HCLTech partners with GSMA to accelerate telecom innovation 

 

Looking ahead to 2026: Maturity, design and growth

Asked for his predictions for 2026, Ahlawat is clear: the next phase is about execution maturity and digital-first design.

“The next couple of years will be about bringing maturity in execution,” he says. “Everyone is experimenting with GenAI-based contact centers, [including] Microsoft, Amazon [and] Google.” Crucially, it’s how organizations start using them that will define success.

He also anticipates a structural shift in the global contact center industry. Large, human-staffed contact centers, “especially in Asia, will start to come down quite a bit,” he predicts. This is because, increasingly, calls will be contained and resolved within AI-driven systems.

And perhaps most importantly, the contact center’s strategic identity will fundamentally change. “At the end of the day,” Ahlawat says, “the contact center, which has always been a cost center, will start to be a revenue generating center. When you’re resolving a customer’s pain and can bundle additional services that genuinely help them, you create value on both sides.”

This, he concludes, is made possible only through “the evolution of AI and the whole data fabric coming together.”

Conclusion: The future of intelligent engagement

The transformation of contact centers mirrors the larger enterprise AI journey — one that blends technology, trust and transformation at scale.

In Alhawat’s view, the future belongs to organizations that elevate the contact center from a reactive support function into a proactive engine for growth, loyalty and innovation. “Once you solve this problem,” he says, “it opens the door to AI adoption everywhere else.”

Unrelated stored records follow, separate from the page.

-- ==== Sys2Proof/Laws/Ops.lean ====
section
/-! SUPPORT. One lemma for each shared operation that says once everything it can do. -/

namespace Sys2Proof.Machine

/-- The width check passes exactly on the operands below `2 ^ W`. -/
theorem operandExceeds_eq_false (W arg : Nat) : operandExceeds W arg = false ↔ arg < 2 ^ W := by
  simp [operandExceeds, Nat.shiftRight_eq_div_pow]

/-- The width check fails exactly on the operands from `2 ^ W` on. -/
theorem operandExceeds_eq_true (W arg : Nat) : operandExceeds W arg = true ↔ 2 ^ W ≤ arg := by
  simp [← Bool.not_eq_false, operandExceeds_eq_false]

/-- An operand that passes the width check keeps its value: nothing is cut (R82). -/
theorem operandValue_toNat {W arg : Nat} (h : arg < 2 ^ W) : (operandValue W arg).toNat = arg := by
  simp [operandValue, Nat.mod_eq_of_lt h]

/-- A one-bit flag that is not 1 is 0. -/
theorem flt_eq_zero_of_ne_one {b : BitVec 1} (h : b ≠ 1#1) : b = 0#1 := by
  revert h; revert b; decide

theorem unlessFaulted_of_faulted {s : State} (h : s.flt = 1#1) (perform : State → State) :
    unlessFaulted s perform = .next s.refuse := by
  simp [unlessFaulted, h]

theorem unlessFaulted_of_ready {s : State} (h : s.flt = 0#1) (perform : State → State) :
    unlessFaulted s perform = .next (perform s) := by
  simp [unlessFaulted, h]

/-- Everything the refusal test can do. -/
theorem unlessFaulted_cases {s t : State} {perform : State → State} (h : unlessFaulted s perform = .next t) :
    (s.flt = 1#1 ∧ t = s.refuse) ∨ (s.flt = 0#1 ∧ t = perform s) := by
  by_cases hf : s.flt = 1#1
  · rw [unlessFaulted_of_faulted hf] at h
    exact .inl ⟨hf, by injection h with h; exact h.symm⟩
  · have hz := flt_eq_zero_of_ne_one hf
    rw [unlessFaulted_of_ready hz] at h
    exact .inr ⟨hz, by injection h with h; exact h.symm⟩

/-- Everything the frame of an operation can do: refuse, fault on a wide operand, or perform the operation (R85). -/
theorem runOperation_cases {W : Nat} {c : Cause} {arg : Nat} {perform : BitVec W → State → State} {s t : State}
    (h : runOperation W c arg perform s = .next t) :
    (s.flt = 1#1 ∧ t = s.refuse) ∨
    (s.flt = 0#1 ∧ 2 ^ W ≤ arg ∧ t = s.raiseFault c) ∨
    (s.flt = 0#1 ∧ arg < 2 ^ W ∧ t = perform (operandValue W arg) s) := by
  rcases unlessFaulted_cases h with hr | ⟨hz, ht⟩
  · exact .inl hr
  · by_cases hw : operandExceeds W arg = true
    · rw [if_pos hw] at ht
      exact .inr (.inl ⟨hz, (operandExceeds_eq_true W arg).1 hw, ht⟩)
    · rw [if_neg hw] at ht
      exact .inr (.inr ⟨hz, (operandExceeds_eq_false W arg).1 (by simpa using hw), ht⟩)

/-- An operation always answers a next state. -/
theorem runOperation_next (W : Nat) (c : Cause) (arg : Nat) (perform : BitVec W → State → State) (s : State) :
    ∃ t, runOperation W c arg perform s = .next t := by
  unfold runOperation unlessFaulted
  split <;> exact ⟨_, rfl⟩

theorem runOperation_of_faulted {W : Nat} {c : Cause} {arg : Nat} {perform : BitVec W → State → State} {s : State}
    (h : s.flt = 1#1) : runOperation W c arg perform s = .next s.refuse :=
  unlessFaulted_of_faulted h _

theorem runOperation_of_wide {W : Nat} {c : Cause} {arg : Nat} {perform : BitVec W → State → State} {s : State}
    (h : s.flt = 0#1) (hw : 2 ^ W ≤ arg) : runOperation W c arg perform s = .next (s.raiseFault c) := by
  rw [runOperation, unlessFaulted_of_ready h, if_pos ((operandExceeds_eq_true W arg).2 hw)]

theorem runOperation_of_fits {W : Nat} {c : Cause} {arg : Nat} {perform : BitVec W → State → State} {s : State}
    (h : s.flt = 0#1) (hw : arg < 2 ^ W) :
    runOperation W c arg perform s = .next (perform (operandValue W arg) s) := by
  rw [runOperation, unlessFaulted_of_ready h, if_neg (by simp [(operandExceeds_eq_false W arg).2 hw])]

/-- Everything a reserved code can do. -/
theorem runReserved_cases {s t : State} (h : runReserved s = .next t) :
    (s.flt = 1#1 ∧ t = s.refuse) ∨ (s.flt = 0#1 ∧ t = s.raiseFault 1#3) :=
  unlessFaulted_cases h

@[simp] theorem State.takeInput_nil {s : State} (h : s.inputs = []) :
    s.takeInput = ({ rst := false, cmd := none }, s) := by
  simp [State.takeInput, h]

@[simp] theorem State.takeInput_cons {s : State} {x : HostInput} {rest : List HostInput} (h : s.inputs = x :: rest) :
    s.takeInput = (x, { s with inputs := rest }) := by
  simp [State.takeInput, h]

/-- Taking the host's next input changes nothing but the list of inputs. -/
theorem State.takeInput_frame (s : State) : s.takeInput.2 = { s with inputs := s.inputs.tail } := by
  rcases hi : s.inputs with _ | ⟨x, rest⟩
  · rw [State.takeInput_nil hi]; cases s; simp_all
  · rw [State.takeInput_cons hi]; rfl

end Sys2Proof.Machine
end

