-- ==== Sys2Proof/Laws/Step.lean ====
section
/-! SUPPORT. Runs of the machine, one step at a time. -/

namespace Sys2Proof.Machine

/-- A run of `k + 1` steps whose first step answers a next state is the run of `k` steps from there. -/
theorem run_succ_of_next {s t : State} (h : step s = .next t) (k : Nat) :
    Host.Core.run core (k + 1) s = Host.Core.run core k t := by
  have h' : core.step s = .next t := h
  simp [Host.Core.run, h']

end Sys2Proof.Machine
end

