/-- A word within distance 2 of a codeword is decoded: the error, in some rotation, is a stored pattern. -/
theorem decodesWithinTwo_of_distance (t : Config.PatTable) {w : BitVec 17} {d : BitVec 9}
    (h : popcount (w ^^^ encodeData d) ≤ 2) : DecodesWithinTwo t w := by
  refine (decodesWithinTwo_or_noPattern t w).resolve_right fun hnone => ?_
  by_cases hzero : w ^^^ encodeData d = 0#17
  · have hw : IsCodeword w := ⟨d, (BitVec.xor_eq_zero_iff.1 hzero).symm⟩
    exact (hnone 0 (by decide)).1 hw.syndrome_eq_zero
  · obtain ⟨k, hk, hne⟩ := exists_rotation_stored t hzero h
    rw [syndrome_rot17_iterate_xor_codeword ⟨d, rfl⟩] at hne
    exact hne (hnone k hk).2

/-- No word is within distance 2 of two codewords. -/
theorem eq_of_distance_le_two {w : BitVec 17} {d d' : BitVec 9} (h : popcount (w ^^^ encodeData d) ≤ 2)
    (h' : popcount (w ^^^ encodeData d') ≤ 2) : d = d' := by
  have herror : w ^^^ encodeData d = w ^^^ encodeData d' := by
    refine eq_of_syndrome_eq_of_popcount_le_two h h' ?_
    rw [syndrome_xorLinear, syndrome_xorLinear, syndrome_encodeData, syndrome_encodeData]
  exact encodeData_injective ((BitVec.xor_right_inj w).1 herror)

theorem decodeReceived_eq_some_iff (t : Config.PatTable) (w : BitVec 17) (d : BitVec 9) (n : Nat) :
    decodeReceived t w = some (d, n) ↔ popcount (w ^^^ encodeData d) = n ∧ n ≤ 2 := by
  refine ⟨distance_of_decodeReceived, fun ⟨hdist, hn⟩ => ?_⟩
  subst hdist
  obtain ⟨d', n', hdecode, hdist', hn'⟩ := decodesWithinTwo_of_distance t hn
  obtain rfl : d' = d := eq_of_distance_le_two (hdist'.trans_le hn') hn
  rw [hdecode, hdist']

theorem decodeReceived_eq_none_iff (t : Config.PatTable) (w : BitVec 17) :
    decodeReceived t w = none ↔ ∀ d : BitVec 9, 3 ≤ popcount (w ^^^ encodeData d) := by
  constructor
  · intro hnone d
    by_contra hlt
    have hsome := (decodeReceived_eq_some_iff t w d _).2 ⟨rfl, by omega⟩
    cases hnone.symm.trans hsome
  · intro hfar
    rcases hdecode : decodeReceived t w with _ | ⟨d, n⟩
    · rfl
    · obtain ⟨hdist, hn⟩ := distance_of_decodeReceived hdecode
      have h3 := hfar d
      omega

/-- Settles O38: an answer is always at the distance it counts, and a word within distance 2 always gets its answer. -/
theorem decoderIsBoundedDistanceTwo : Obligations.DecoderIsBoundedDistanceTwo :=
  fun t w => ⟨decodeReceived_eq_some_iff t w, decodeReceived_eq_none_iff t w⟩

/-- Settles O37: the received word is at the distance of the error's weight from the codeword sent. -/
theorem decoderCorrectsTwoErrors : Obligations.DecoderCorrectsTwoErrors := by
  intro t d e he
  have herror : encodeData d ^^^ e ^^^ encodeData d = e := by
    rw [BitVec.xor_comm (encodeData d), BitVec.xor_assoc, BitVec.xor_self, BitVec.xor_zero]
  exact (decodeReceived_eq_some_iff t _ d _).2 ⟨by rw [herror], he⟩

/-- Settles O39: the distances to the codewords decide every answer, and they do not depend on the table. -/
theorem decoderIgnoresThePatternTableChoice : Obligations.DecoderIgnoresThePatternTableChoice :=
  fun w => Option.ext fun ⟨d, n⟩ =>
    (decodeReceived_eq_some_iff .full17 w d n).trans (decodeReceived_eq_some_iff .sparse12 w d n).symm

/-! DEC as an instruction (R146). -/

section
variable {s : State} (hs : s.flt = 0#1) {arg : Nat} (harg : arg < 2 ^ 17)
include hs harg

theorem exec_dec_of_some {d : BitVec 9} {n : Nat}
    (h : decodeReceived s.params.patTable (BitVec.ofNat 17 arg) = some (d, n)) :
    exec (.dec arg) s = .next (s.writeOk (d.setWidth 17) (BitVec.ofNat 2 n)) := by
  rw [exec_dec, runOperation_of_fits hs harg]
  simp only [operandValue, h]

theorem exec_dec_of_none (h : decodeReceived s.params.patTable (BitVec.ofNat 17 arg) = none) :
    exec (.dec arg) s = .next s.writeFail := by
  rw [exec_dec, runOperation_of_fits hs harg]
  simp only [operandValue, h]

/-- DEC of a word within distance 2 of the codeword of `d` gives `d`, under either table. -/
theorem exec_dec_endsOk_of_distance {d : BitVec 9} {n : Nat}
    (hdist : popcount (BitVec.ofNat 17 arg ^^^ encodeData d) = n) (hn : n ≤ 2) :
    EndsOk (.dec arg) s (d.setWidth 17) (BitVec.ofNat 2 n) :=
  ⟨.ok, exec_dec_of_some hs harg ((decodeReceived_eq_some_iff _ _ d n).2 ⟨hdist, hn⟩)⟩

By reimagining how humans and machines collaborate, businesses are discovering that every customer conversation holds not just a cost — but a potential opportunity for connection, insight and growth.

FAQs

1. How is AI turning contact centers into growth engines rather than cost centers?
AI and large language models are turning reactive, phone-based contact centers into proactive, digital-first growth engines. Instead of just resolving tickets, they surface next-best-actions, enable contextual upsell and cross-sell and help agents personalize every interaction without feeling pushy or eroding customer trust.

2. What role does Generative AI play in everyday customer interactions?
Generative AI helps contact centers understand intent, pull knowledge from multiple systems and recommend next steps in real time. It powers both fully contained self-service interactions and human-assisted copilots, enabling faster resolution, fewer escalations and better experiences while still keeping humans in the loop for complex scenarios.

3. Where should organizations start when proving ROI from AI in contact centers?
Start by focusing AI on edge cases that normally require escalation, such as off-script questions during a billing or support call. When AI can understand context, fetch technical or account data and resolve these within a single interaction, you reduce expensive handoffs and quickly prove tangible ROI.

4. How can companies build trust in AI among agents and leaders?
Trust comes from clear guardrails, Responsible AI practices and gradual rollout. Organizations start with low-risk use cases, monitor results and show agents how AI raises customer satisfaction and first-contact resolution. Incentives, transparent performance metrics and using AI as a copilot, not a critic, help frontline teams adopt it confidently.

5. Why is unified data so important for modern, omnichannel contact centers?
By unifying data from CRM, billing, web, social and past interactions, AI builds persistent customer profiles that follow the customer across channels. This context lets systems and agents anticipate needs, personalize offers, proactively prevent issues and design journeys that feel consistent whether customers call, chat, message or self-serve.